*Brief:* Your response should contain every line from the data below that holds the string "nowNs".

*Collected data entries:*

========================================================================

/-- GATE_ENTRY_CHANGE (R299, R301): gates held from a change of the time end at their instant, and the request lines follow. -/
def execGateEntryChange (p : Nat) (s : State) : Host.Outcome State Fault Refusal :=
  if s.netPresent p = false then .next s
  else
    let s := s.account p
    let s := match (s.port p).hold with
      | some (_, u) => if u ≤ s.nowNs then s.setPort p { s.port p with hold := none } else s
      | none => s
    .next (s.showGates p)

/-! ### Shapers and filters (R303, R305) -/

/-- CBS_WRITE: `which` 0 CBS_IDLE, 1 CBS_HI, 2 CBS_LO of class c. -/
def execCbsWrite (p c which v : Nat) (s : State) : Host.Outcome State Fault Refusal :=
  if s.netPresent p = false then .next s
  else
    let s := s.account p
    let f := if which = 0 then NET.CBS_IDLE_VALUE p c else if which = 1 then NET.CBS_HI_VALUE p c else NET.CBS_LO_VALUE p c
    let x := s.port p
    let s := s.setPort p (x.setCls c { x.cls c with credit := 0 })
    .next ((s.put f v).put (NET.CBS_CREDIT_VALUE p c) 0)

/-- PSF_WRITE: `which` 0 PSF_CTL, 1 PSF_CIR, 2 PSF_CBS of filter f. The bucket is full after it. -/
def execPsfWrite (p f which v : Nat) (s : State) : Host.Outcome State Fault Refusal :=
  if s.netPresent p = false then .next s
  else
    let s := s.account p
    let s := if which = 0 then s.wr (NET.PSF_CTL p f) (BitVec.ofNat 32 (v % 128))
      else if which = 1 then s.put (NET.PSF_CIR_KBPS p f) v else s.put (NET.PSF_CBS_BYTES p f) v
    .next (s.setPort p { s.port p with tokens := Tab.set (fun _ => none) (s.port p).tokens f none })

/-! ### PTP at the ports (R316 to R320) -/

/-- A PTP message on the wire, in bytes. PRESUMED: the message lengths of IEEE 1588. -/
def State.ptpLen (s : State) (ty : Nat) : Nat :=
  let body := if ty = 0xB then 64 else if ty = 9 then 54 else if ty = 0xD then 96 else 44
  -- R320: one-step sending over IPv6 appends 2 bytes to a Sync
  let pad := if ty = 0 ∧ s.get DAT.PTP_CFG_TRANSPORT = 1 ∧ s.on DAT.PTP_CFG_ONE_STEP = true then 2 else 0
  pad + 18 + (match s.get DAT.PTP_CFG_TRANSPORT with | 0 => 28 | 1 => 48 | _ => 0) + body

/-- The device is the master: it may be one, and follows none (R316). -/
def State.isMaster (s : State) : Bool := !s.on DAT.PTP_CFG_SLAVE_ONLY && s.servo.masters.isEmpty

def State.sendPtp (s : State) (p ty seq : Nat) (time : Option Int) (dest : Option Nat) : State :=
  s.enqueue p (s.get (NET.PORT_CFG_PTP_TC p)) (.ptp ty seq time dest) (s.ptpLen ty) s.nowNs false

/-- The interval between messages of a type that the master sends, in µs: Sync 2^-3 s, Announce 2^-2 s (R316), and the ST 2059-2 metadata, a management
message, 1 s (PRESUMED). -/
def ptpInterval (ty : Nat) : Nat := if ty = 0 then 125000 else if ty = 0xB then 250000 else 1000000

/-- A message of a type is due: none has been sent, or its interval has passed. -/
def State.ptpDue (s : State) (ty : Nat) : Bool :=
  match s.servo.sent.find? fun e => e.1 == ty with
  | some e => decide (ptpInterval ty ≤ s.usSince e.2)
  | none => true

========================================================================

*Expected answer:*
      | some (_, u) => if u ≤ s.nowNs then s.setPort p { s.port p with hold := none } else s
  s.enqueue p (s.get (NET.PORT_CFG_PTP_TC p)) (.ptp ty seq time dest) (s.ptpLen ty) s.nowNs false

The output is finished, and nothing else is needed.